Hay un cansancio que no se quita durmiendo ocho horas. Ni con vacaciones, ni apagando la computadora el fin de semana.
Es un agotamiento distinto. Uno que se acumula en el pecho, justo detrás de la ansiedad de querer tener la razón o de necesitar que todo salga exactamente como lo planeamos. Es el cansancio de la resistencia. De vivir a la defensiva. De intentar, con una terquedad casi infantil, doblarle la mano a la realidad para que encaje en nuestros deseos.
Llega un momento de quiebre. No es necesariamente una crisis ruidosa, a veces es un suspiro largo un domingo por la tarde. Un instante de silencio donde una voz interna, muy bajita pero muy firme, dice: “Ya no puedo más”.
Y por primera vez, en lugar de asustarnos, sentimos alivio.

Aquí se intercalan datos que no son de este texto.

/-! ### A tile -/

@[simp] theorem setTileReg_store (t : Tile) (off : Nat) (w : Word) : (setTileReg t off w).store = t.store := rfl
@[simp] theorem setTileReg_engs (t : Tile) (off : Nat) (w : Word) : (setTileReg t off w).engs = t.engs := rfl
@[simp] theorem setTileReg_queues (t : Tile) (off : Nat) (w : Word) : (setTileReg t off w).queues = t.queues := rfl
@[simp] theorem setTileReg_port (t : Tile) (off : Nat) (w : Word) : (setTileReg t off w).port = t.port := rfl
@[simp] theorem setTileReg_stbd (t : Tile) (off : Nat) (w : Word) : (setTileReg t off w).stbd = t.stbd := rfl
@[simp] theorem setTileReg_bounded (t : Tile) (off : Nat) (w : Word) : (setTileReg t off w).bounded = t.bounded := rfl
@[simp] theorem setTileReg_retryQ (t : Tile) (off : Nat) (w : Word) : (setTileReg t off w).retryQ = t.retryQ := rfl
@[simp] theorem setTileReg_recompQ (t : Tile) (off : Nat) (w : Word) : (setTileReg t off w).recompQ = t.recompQ := rfl
@[simp] theorem setTileReg_sets (t : Tile) (off : Nat) (w : Word) : (setTileReg t off w).sets = t.sets := rfl
@[simp] theorem setTileReg_acc (t : Tile) (off : Nat) (w : Word) : (setTileReg t off w).acc = t.acc := rfl
@[simp] theorem setTileReg_outReg (t : Tile) (off : Nat) (w : Word) : (setTileReg t off w).outReg = t.outReg := rfl
@[simp] theorem setTileReg_rho (t : Tile) (off : Nat) (w : Word) : (setTileReg t off w).rho = t.rho := rfl
@[simp] theorem setTileReg_arrFree (t : Tile) (off : Nat) (w : Word) : (setTileReg t off w).arrFree = t.arrFree := rfl
@[simp] theorem setTileReg_laneFree (t : Tile) (off : Nat) (w : Word) : (setTileReg t off w).laneFree = t.laneFree := rfl
@[simp] theorem setTileReg_pipeFree (t : Tile) (off : Nat) (w : Word) : (setTileReg t off w).pipeFree = t.pipeFree := rfl
@[simp] theorem setTileReg_pltFree (t : Tile) (off : Nat) (w : Word) : (setTileReg t off w).pltFree = t.pltFree := rfl
@[simp] theorem setTileReg_due (t : Tile) (off : Nat) (w : Word) : (setTileReg t off w).due = t.due := rfl
@[simp] theorem setTileReg_fetches (t : Tile) (off : Nat) (w : Word) : (setTileReg t off w).fetches = t.fetches := rfl
@[simp] theorem setTileReg_sigs (t : Tile) (off : Nat) (w : Word) : (setTileReg t off w).sigs = t.sigs := rfl
@[simp] theorem setTileReg_turns (t : Tile) (off : Nat) (w : Word) : (setTileReg t off w).turns = t.turns := rfl
@[simp] theorem setTileReg_groups (t : Tile) (off : Nat) (w : Word) : (setTileReg t off w).groups = t.groups := rfl
@[simp] theorem setTileReg_stopped (t : Tile) (off : Nat) (w : Word) : (setTileReg t off w).stopped = t.stopped := rfl
@[simp] theorem setTileReg_clkOn (t : Tile) (off : Nat) (w : Word) : (setTileReg t off w).clkOn = t.clkOn := rfl
@[simp] theorem setTileReg_wakePend (t : Tile) (off : Nat) (w : Word) : (setTileReg t off w).wakePend = t.wakePend := rfl
@[simp] theorem setTileReg_inReset (t : Tile) (off : Nat) (w : Word) : (setTileReg t off w).inReset = t.inReset := rfl
@[simp] theorem setTileReg_wrapped (t : Tile) (off : Nat) (w : Word) : (setTileReg t off w).wrapped = t.wrapped := rfl
@[simp] theorem setTileReg_demotePend (t : Tile) (off : Nat) (w : Word) : (setTileReg t off w).demotePend = t.demotePend := rfl
@[simp] theorem setTileReg_demoted (t : Tile) (off : Nat) (w : Word) : (setTileReg t off w).demoted = t.demoted := rfl
@[simp] theorem setTileReg_trims (t : Tile) (off : Nat) (w : Word) : (setTileReg t off w).trims = t.trims := rfl
@[simp] theorem setTileReg_tally (t : Tile) (off : Nat) (w : Word) : (setTileReg t off w).tally = t.tally := rfl
@[simp] theorem setTileReg_events (t : Tile) (off : Nat) (w : Word) : (setTileReg t off w).events = t.events := rfl
@[simp] theorem setTileReg_wnan (t : Tile) (off : Nat) (w : Word) : (setTileReg t off w).wnan = t.wnan := rfl
@[simp] theorem setTileReg_watches (t : Tile) (off : Nat) (w : Word) : (setTileReg t off w).watches = t.watches := rfl
@[simp] theorem setTileReg_stale (t : Tile) (off : Nat) (w : Word) : (setTileReg t off w).stale = t.stale := rfl
@[simp] theorem setTileReg_lastBusy (t : Tile) (off : Nat) (w : Word) : (setTileReg t off w).lastBusy = t.lastBusy := rfl
@[simp] theorem setTileReg_gate0 (t : Tile) (off : Nat) (w : Word) : (setTileReg t off w).gate0 = t.gate0 := rfl
@[simp] theorem setTileReg_cal (t : Tile) (off : Nat) (w : Word) : (setTileReg t off w).cal = t.cal := rfl
@[simp] theorem setTileReg_crcAt (t : Tile) (off : Nat) (w : Word) : (setTileReg t off w).crcAt = t.crcAt := rfl
@[simp] theorem setTileReg_free (t : Tile) (off : Nat) (w : Word) : (setTileReg t off w).free = t.free := rfl

@[simp] theorem tput_store (t : Tile) (f : Fld) (v i : Nat) : (tput t f v i).store = t.store := rfl
@[simp] theorem tput_engs (t : Tile) (f : Fld) (v i : Nat) : (tput t f v i).engs = t.engs := rfl
@[simp] theorem tput_queues (t : Tile) (f : Fld) (v i : Nat) : (tput t f v i).queues = t.queues := rfl
@[simp] theorem tput_port (t : Tile) (f : Fld) (v i : Nat) : (tput t f v i).port = t.port := rfl
@[simp] theorem tput_stbd (t : Tile) (f : Fld) (v i : Nat) : (tput t f v i).stbd = t.stbd := rfl
@[simp] theorem tput_bounded (t : Tile) (f : Fld) (v i : Nat) : (tput t f v i).bounded = t.bounded := rfl
@[simp] theorem tput_retryQ (t : Tile) (f : Fld) (v i : Nat) : (tput t f v i).retryQ = t.retryQ := rfl
@[simp] theorem tput_recompQ (t : Tile) (f : Fld) (v i : Nat) : (tput t f v i).recompQ = t.recompQ := rfl
@[simp] theorem tput_sets (t : Tile) (f : Fld) (v i : Nat) : (tput t f v i).sets = t.sets := rfl
@[simp] theorem tput_acc (t : Tile) (f : Fld) (v i : Nat) : (tput t f v i).acc = t.acc := rfl
@[simp] theorem tput_outReg (t : Tile) (f : Fld) (v i : Nat) : (tput t f v i).outReg = t.outReg := rfl
@[simp] theorem tput_rho (t : Tile) (f : Fld) (v i : Nat) : (tput t f v i).rho = t.rho := rfl
@[simp] theorem tput_arrFree (t : Tile) (f : Fld) (v i : Nat) : (tput t f v i).arrFree = t.arrFree := rfl
@[simp] theorem tput_laneFree (t : Tile) (f : Fld) (v i : Nat) : (tput t f v i).laneFree = t.laneFree := rfl
@[simp] theorem tput_pipeFree (t : Tile) (f : Fld) (v i : Nat) : (tput t f v i).pipeFree = t.pipeFree := rfl
@[simp] theorem tput_pltFree (t : Tile) (f : Fld) (v i : Nat) : (tput t f v i).pltFree = t.pltFree := rfl
@[simp] theorem tput_due (t : Tile) (f : Fld) (v i : Nat) : (tput t f v i).due = t.due := rfl
@[simp] theorem tput_fetches (t : Tile) (f : Fld) (v i : Nat) : (tput t f v i).fetches = t.fetches := rfl
@[simp] theorem tput_sigs (t : Tile) (f : Fld) (v i : Nat) : (tput t f v i).sigs = t.sigs := rfl
@[simp] theorem tput_turns (t : Tile) (f : Fld) (v i : Nat) : (tput t f v i).turns = t.turns := rfl
@[simp] theorem tput_groups (t : Tile) (f : Fld) (v i : Nat) : (tput t f v i).groups = t.groups := rfl
@[simp] theorem tput_stopped (t : Tile) (f : Fld) (v i : Nat) : (tput t f v i).stopped = t.stopped := rfl
@[simp] theorem tput_clkOn (t : Tile) (f : Fld) (v i : Nat) : (tput t f v i).clkOn = t.clkOn := rfl
@[simp] theorem tput_wakePend (t : Tile) (f : Fld) (v i : Nat) : (tput t f v i).wakePend = t.wakePend := rfl
@[simp] theorem tput_inReset (t : Tile) (f : Fld) (v i : Nat) : (tput t f v i).inReset = t.inReset := rfl
@[simp] theorem tput_wrapped (t : Tile) (f : Fld) (v i : Nat) : (tput t f v i).wrapped = t.wrapped := rfl
@[simp] theorem tput_demotePend (t : Tile) (f : Fld) (v i : Nat) : (tput t f v i).demotePend = t.demotePend := rfl
@[simp] theorem tput_demoted (t : Tile) (f : Fld) (v i : Nat) : (tput t f v i).demoted = t.demoted := rfl
@[simp] theorem tput_trims (t : Tile) (f : Fld) (v i : Nat) : (tput t f v i).trims = t.trims := rfl
@[simp] theorem tput_tally (t : Tile) (f : Fld) (v i : Nat) : (tput t f v i).tally = t.tally := rfl
@[simp] theorem tput_events (t : Tile) (f : Fld) (v i : Nat) : (tput t f v i).events = t.events := rfl
@[simp] theorem tput_wnan (t : Tile) (f : Fld) (v i : Nat) : (tput t f v i).wnan = t.wnan := rfl
@[simp] theorem tput_watches (t : Tile) (f : Fld) (v i : Nat) : (tput t f v i).watches = t.watches := rfl
@[simp] theorem tput_stale (t : Tile) (f : Fld) (v i : Nat) : (tput t f v i).stale = t.stale := rfl
@[simp] theorem tput_lastBusy (t : Tile) (f : Fld) (v i : Nat) : (tput t f v i).lastBusy = t.lastBusy := rfl
@[simp] theorem tput_gate0 (t : Tile) (f : Fld) (v i : Nat) : (tput t f v i).gate0 = t.gate0 := rfl
@[simp] theorem tput_cal (t : Tile) (f : Fld) (v i : Nat) : (tput t f v i).cal = t.cal := rfl
@[simp] theorem tput_crcAt (t : Tile) (f : Fld) (v i : Nat) : (tput t f v i).crcAt = t.crcAt := rfl
@[simp] theorem tput_free (t : Tile) (f : Fld) (v i : Nat) : (tput t f v i).free = t.free := rfl

@[simp] theorem tbump_store (t : Tile) (f : Fld) (n : Nat) : (tbump t f n).store = t.store := rfl
@[simp] theorem tbump_engs (t : Tile) (f : Fld) (n : Nat) : (tbump t f n).engs = t.engs := rfl
@[simp] theorem tbump_queues (t : Tile) (f : Fld) (n : Nat) : (tbump t f n).queues = t.queues := rfl
@[simp] theorem tbump_port (t : Tile) (f : Fld) (n : Nat) : (tbump t f n).port = t.port := rfl
@[simp] theorem tbump_stbd (t : Tile) (f : Fld) (n : Nat) : (tbump t f n).stbd = t.stbd := rfl
@[simp] theorem tbump_bounded (t : Tile) (f : Fld) (n : Nat) : (tbump t f n).bounded = t.bounded := rfl
@[simp] theorem tbump_retryQ (t : Tile) (f : Fld) (n : Nat) : (tbump t f n).retryQ = t.retryQ := rfl
@[simp] theorem tbump_recompQ (t : Tile) (f : Fld) (n : Nat) : (tbump t f n).recompQ = t.recompQ := rfl
@[simp] theorem tbump_sets (t : Tile) (f : Fld) (n : Nat) : (tbump t f n).sets = t.sets := rfl
@[simp] theorem tbump_acc (t : Tile) (f : Fld) (n : Nat) : (tbump t f n).acc = t.acc := rfl
@[simp] theorem tbump_outReg (t : Tile) (f : Fld) (n : Nat) : (tbump t f n).outReg = t.outReg := rfl
@[simp] theorem tbump_rho (t : Tile) (f : Fld) (n : Nat) : (tbump t f n).rho = t.rho := rfl
@[simp] theorem tbump_arrFree (t : Tile) (f : Fld) (n : Nat) : (tbump t f n).arrFree = t.arrFree := rfl
@[simp] theorem tbump_laneFree (t : Tile) (f : Fld) (n : Nat) : (tbump t f n).laneFree = t.laneFree := rfl
@[simp] theorem tbump_pipeFree (t : Tile) (f : Fld) (n : Nat) : (tbump t f n).pipeFree = t.pipeFree := rfl
@[simp] theorem tbump_pltFree (t : Tile) (f : Fld) (n : Nat) : (tbump t f n).pltFree = t.pltFree := rfl
@[simp] theorem tbump_due (t : Tile) (f : Fld) (n : Nat) : (tbump t f n).due = t.due := rfl
@[simp] theorem tbump_fetches (t : Tile) (f : Fld) (n : Nat) : (tbump t f n).fetches = t.fetches := rfl
@[simp] theorem tbump_sigs (t : Tile) (f : Fld) (n : Nat) : (tbump t f n).sigs = t.sigs := rfl
@[simp] theorem tbump_turns (t : Tile) (f : Fld) (n : Nat) : (tbump t f n).turns = t.turns := rfl
@[simp] theorem tbump_groups (t : Tile) (f : Fld) (n : Nat) : (tbump t f n).groups = t.groups := rfl
@[simp] theorem tbump_stopped (t : Tile) (f : Fld) (n : Nat) : (tbump t f n).stopped = t.stopped := rfl
@[simp] theorem tbump_clkOn (t : Tile) (f : Fld) (n : Nat) : (tbump t f n).clkOn = t.clkOn := rfl
@[simp] theorem tbump_wakePend (t : Tile) (f : Fld) (n : Nat) : (tbump t f n).wakePend = t.wakePend := rfl
@[simp] theorem tbump_inReset (t : Tile) (f : Fld) (n : Nat) : (tbump t f n).inReset = t.inReset := rfl
@[simp] theorem tbump_wrapped (t : Tile) (f : Fld) (n : Nat) : (tbump t f n).wrapped = t.wrapped := rfl
@[simp] theorem tbump_demotePend (t : Tile) (f : Fld) (n : Nat) : (tbump t f n).demotePend = t.demotePend := rfl
@[simp] theorem tbump_demoted (t : Tile) (f : Fld) (n : Nat) : (tbump t f n).demoted = t.demoted := rfl
@[simp] theorem tbump_trims (t : Tile) (f : Fld) (n : Nat) : (tbump t f n).trims = t.trims := rfl
@[simp] theorem tbump_tally (t : Tile) (f : Fld) (n : Nat) : (tbump t f n).tally = t.tally := rfl
@[simp] theorem tbump_events (t : Tile) (f : Fld) (n : Nat) : (tbump t f n).events = t.events := rfl
@[simp] theorem tbump_wnan (t : Tile) (f : Fld) (n : Nat) : (tbump t f n).wnan = t.wnan := rfl
@[simp] theorem tbump_watches (t : Tile) (f : Fld) (n : Nat) : (tbump t f n).watches = t.watches := rfl
@[simp] theorem tbump_stale (t : Tile) (f : Fld) (n : Nat) : (tbump t f n).stale = t.stale := rfl
@[simp] theorem tbump_lastBusy (t : Tile) (f : Fld) (n : Nat) : (tbump t f n).lastBusy = t.lastBusy := rfl
@[simp] theorem tbump_gate0 (t : Tile) (f : Fld) (n : Nat) : (tbump t f n).gate0 = t.gate0 := rfl
@[simp] theorem tbump_cal (t : Tile) (f : Fld) (n : Nat) : (tbump t f n).cal = t.cal := rfl
@[simp] theorem tbump_crcAt (t : Tile) (f : Fld) (n : Nat) : (tbump t f n).crcAt = t.crcAt := rfl
@[simp] theorem tbump_free (t : Tile) (f : Fld) (n : Nat) : (tbump t f n).free = t.free := rfl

Siempre pensé que la espiritualidad llegaría como una calma instantánea. Como una luz blanca que borraría las dudas y me dejaría en paz. Pero la verdad ha sido más incómoda. La espiritualidad, al principio, se siente como una piedra en el zapato.
Llega como una claridad que duele. Son señales que te obligan a detenerte cuando tu inercia quiere seguir corriendo. Aprender a leer esas señales implica un golpe directo al ego, a esa parte de mí que se enorgullece de resolver problemas complejos, de “arreglar” situaciones, de ser el que tiene la respuesta.

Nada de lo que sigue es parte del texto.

theorem drainUnit_safe (n : Enc) : UnitSafe (drainUnit n) := by
  intro c t f h
  simp only [drainUnit]
  repeat' first
    | with_reducible assumption
    | with_reducible apply sidFault_safe
    | with_reducible apply putSet_safe
    | with_reducible apply later_safe
    | with_reducible apply addWatch_safe
    | with_reducible apply passEntries_safe
    | with_reducible apply retireIn_safe
    | with_reducible apply ite_safe
    | split
    | with_reducible apply tileSafe_upd
    | with_reducible exact .inl rfl

theorem emitUnit_safe (n : Enc) : UnitSafe (emitUnit n) := by
  intro c t f h
  simp only [emitUnit]
  repeat' first
    | with_reducible assumption
    | with_reducible apply sidFault_safe
    | with_reducible apply addWatch_safe
    | with_reducible apply retireIn_safe
    | with_reducible apply later_safe
    | with_reducible apply pipeRow_safe
    | with_reducible apply ite_safe
    | split
    | with_reducible apply tileSafe_upd
    | with_reducible exact .inl rfl

theorem pltDone_safe (c : Ctx) (t : Tile) (f : Flight) (cycles : Nat) (operands results : List (Nat × Nat)) (h : tileSafe t = true) : tileSafe (pltDone c t f cycles operands results) = true := by
  unfold pltDone
  repeat' first
    | with_reducible assumption
    | with_reducible apply waited_safe
    | with_reducible apply addWatch_safe
    | with_reducible apply later_safe
    | with_reducible apply retireIn_safe
    | with_reducible apply tileSafe_upd
    | with_reducible exact .inl rfl

theorem normOne_safe (t : Tile) (n : Enc) (r : Nat) (h : tileSafe t = true) : tileSafe (normOne t n r) = true := by
  unfold normOne
  repeat' first
    | with_reducible assumption
    | with_reducible apply swrite_safe
    | with_reducible apply tbump_safe
    | with_reducible apply orFlags_safe
    | with_reducible apply ite_safe

theorem normUnit_safe (n : Enc) : UnitSafe (normUnit n) := by
  intro c t f h
  simp only [normUnit]
  repeat' first
    | with_reducible assumption
    | with_reducible apply pltDone_safe
    | with_reducible apply normOne_safe
    | with_reducible apply foldl_safe
    | intro _ _ _

theorem scoreUnit_safe (n : Enc) : UnitSafe (scoreUnit n) := by
  intro c t f h
  simp only [scoreUnit]
  repeat' first
    | with_reducible assumption
    | with_reducible apply swrite_safe
    | with_reducible apply orFlags_safe
    | with_reducible apply pltDone_safe
    | with_reducible apply ite_safe

theorem softmaxUnit_safe (n : Enc) : UnitSafe (softmaxUnit n) := by
  intro c t f h
  simp only [softmaxUnit]
  repeat' first
    | with_reducible assumption
    | with_reducible apply pltDone_safe
    | with_reducible apply swrite_safe
    | with_reducible apply ite_safe

theorem vprodUnit_safe (n : Enc) : UnitSafe (vprodUnit n) := by
  intro c t f h
  simp only [vprodUnit]
  repeat' first
    | with_reducible assumption
    | with_reducible apply orFlags_safe
    | with_reducible apply swrite_safe
    | with_reducible apply pltDone_safe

Aceptar que la voluntad propia, esa que me ha servido para sacar proyectos, para estudiar, para avanzar, tiene un límite, es aterrador. Pero cruzar ese límite y seguir intentando controlar lo incontrolable ya no es tenacidad, es locura.

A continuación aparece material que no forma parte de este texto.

theorem execSigAdd64_frame {fm : List Part} {b0 : State} (i : Issue) (s : State)
    (hfr : Frame fm b0 s) (hfm : Part.sub [.cyc, .tick, .tfrac, .regs, .tiles, .net, .reports, .log] fm = true) : FrameOut fm b0 (execSigAdd64 i s) := by
  unfold execSigAdd64
  repeat' first
    | with_reducible assumption
    | extract_lets +onlyGivenNames x
    | with_reducible apply FrameOut.next
    | with_reducible apply runIssue_frame
    | with_reducible apply addUnit_safe

theorem execSigLadd_frame {fm : List Part} {b0 : State} (i : Issue) (s : State)
    (hfr : Frame fm b0 s) (hfm : Part.sub [.cyc, .tick, .tfrac, .regs, .tiles, .net, .reports, .log] fm = true) : FrameOut fm b0 (execSigLadd i s) := by
  unfold execSigLadd
  repeat' first
    | with_reducible assumption
    | extract_lets +onlyGivenNames x
    | with_reducible apply FrameOut.next
    | with_reducible apply runIssue_frame
    | with_reducible apply addUnit_safe

theorem execSigCas64_frame {fm : List Part} {b0 : State} (i : Issue) (s : State)
    (hfr : Frame fm b0 s) (hfm : Part.sub [.cyc, .tick, .tfrac, .regs, .tiles, .net, .reports, .log] fm = true) : FrameOut fm b0 (execSigCas64 i s) := by
  unfold execSigCas64
  repeat' first
    | with_reducible assumption
    | extract_lets +onlyGivenNames x
    | with_reducible apply FrameOut.next
    | with_reducible apply runIssue_frame
    | with_reducible apply casUnit_safe

theorem execSigMput_frame {fm : List Part} {b0 : State} (i : Issue) (s : State)
    (hfr : Frame fm b0 s) (hfm : Part.sub [.cyc, .tick, .tfrac, .regs, .tiles, .net, .reports, .log] fm = true) : FrameOut fm b0 (execSigMput i s) := by
  unfold execSigMput
  repeat' first
    | with_reducible assumption
    | extract_lets +onlyGivenNames x
    | with_reducible apply FrameOut.next
    | with_reducible apply runIssue_frame
    | with_reducible apply mputUnit_safe

theorem execSigArrive_frame {fm : List Part} {b0 : State} (i : Issue) (s : State)
    (hfr : Frame fm b0 s) (hfm : Part.sub [.cyc, .tick, .tfrac, .regs, .tiles, .net, .reports, .log] fm = true) : FrameOut fm b0 (execSigArrive i s) := by
  unfold execSigArrive
  repeat' first
    | with_reducible assumption
    | extract_lets +onlyGivenNames x
    | with_reducible apply FrameOut.next
    | with_reducible apply runIssue_frame
    | with_reducible apply arriveUnit_safe

theorem execSigWaitg_frame {fm : List Part} {b0 : State} (i : Issue) (s : State)
    (hfr : Frame fm b0 s) (hfm : Part.sub [.cyc, .tick, .tfrac, .regs, .tiles, .net, .reports, .log] fm = true) : FrameOut fm b0 (execSigWaitg i s) := by
  unfold execSigWaitg
  repeat' first
    | with_reducible assumption
    | extract_lets +onlyGivenNames x
    | with_reducible apply FrameOut.next
    | with_reducible apply runIssue_frame
    | with_reducible apply waitgUnit_safe

theorem execSigWaitwp_frame {fm : List Part} {b0 : State} (i : Issue) (s : State)
    (hfr : Frame fm b0 s) (hfm : Part.sub [.cyc, .tick, .tfrac, .regs, .tiles, .net, .reports, .log] fm = true) : FrameOut fm b0 (execSigWaitwp i s) := by
  unfold execSigWaitwp
  repeat' first
    | with_reducible assumption
    | extract_lets +onlyGivenNames x
    | with_reducible apply FrameOut.next
    | with_reducible apply runIssue_frame
    | with_reducible apply waitwpUnit_safe

theorem execSigWpinit_frame {fm : List Part} {b0 : State} (i : Issue) (s : State)
    (hfr : Frame fm b0 s) (hfm : Part.sub [.cyc, .tick, .tfrac, .regs, .tiles, .net, .reports, .log] fm = true) : FrameOut fm b0 (execSigWpinit i s) := by
  unfold execSigWpinit
  repeat' first
    | with_reducible assumption
    | extract_lets +onlyGivenNames x
    | with_reducible apply FrameOut.next
    | with_reducible apply runIssue_frame
    | with_reducible apply wpinitUnit_safe

theorem execWdog_frame {m : List Part} {s0 : State} (e : Engine) (r : TileRef) (s : State) (h : Frame m s0 s)
    (hm : Part.sub [.cyc, .tick, .tfrac, .regs, .tiles, .net, .reports, .log] m = true) : FrameOut m s0 (execWdog e r s) := by
  unfold execWdog
  apply FrameOut.next
  apply onTile_frame _ _ _ _ h (Part.sub_trans (by decide) hm)
  · intro c t ht
    have h0 := settleBefore_safe c.now t ht
    dsimp only
    split
    · exact h0
    · exact bankTokens_safe _ _ (tileFault_safe _ _ _ _ (settleBefore_safe _ _ (withhold_safe _ _ h0)))

theorem execStall_frame {m : List Part} {s0 : State} (e : Engine) (r : TileRef) (s : State) (h : Frame m s0 s)
    (hm : Part.sub [.cyc, .tick, .tfrac, .regs, .tiles, .net, .reports, .log] m = true) : FrameOut m s0 (execStall e r s) := by
  unfold execStall
  apply FrameOut.next
  apply onTile_frame _ _ _ _ h (Part.sub_trans (by decide) hm)
  · intro c t ht
    have h0 := settleBefore_safe c.now t ht
    dsimp only
    split
    · exact h0
    · split
      · exact h0
      · exact bankTokens_safe _ _ (tileFault_safe _ _ _ _ (settleBefore_safe _ _ h0))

Rendirse conscientemente no es perder. No es debilidad. Entregar la voluntad a algo más grande, llámalo Dios, Universo, Conciencia o simplemente el flujo de la vida, es el acto de honestidad más brutal que he experimentado. Es admitir que mis mejores ideas me trajeron hasta este punto de confusión, y que quizás, solo quizás, necesito otra dirección.
Y en ese proceso, te das cuenta de que la soledad, aunque necesaria para reflexionar, es peligrosa para sanar.
Uno necesita espejos. Necesita acompañamiento. Tener a alguien con un poco más de perspectiva, que escuche no para darme la razón, sino para ayudarme a ver dónde me estoy mintiendo, cambia el juego. No busco a alguien que decida por mí, sino alguien que evite que me pierda en el laberinto de mi propia cabeza.
Caminar acompañado no me quita mérito, ordena mi fuerza.
Hoy intento practicar un agradecimiento distinto. No el de cortesía, sino el de aceptación radical. Agradecer lo bueno, claro, porque construyó lo que soy. Pero también agradecer lo difícil, porque me enseñó lo que no quería aprender. Y sobre todo, agradecer lo que no se dio. Esos planes que fallaron, esas puertas que se cerraron en la cara. Porque al final, fueron lo único que me obligó a crecer, a recalcular, a dejar de pelear.
El crecimiento, me voy dando cuenta, no siempre es velocidad. A veces crecer es detenerse. Hacer silencio. Orar aunque uno no sepa bien cómo. Y elegir, solo por hoy, actuar desde la conciencia y no desde la reacción.
Confiar en que soltar el control no es caer al vacío. Es, finalmente, dejarse sostener.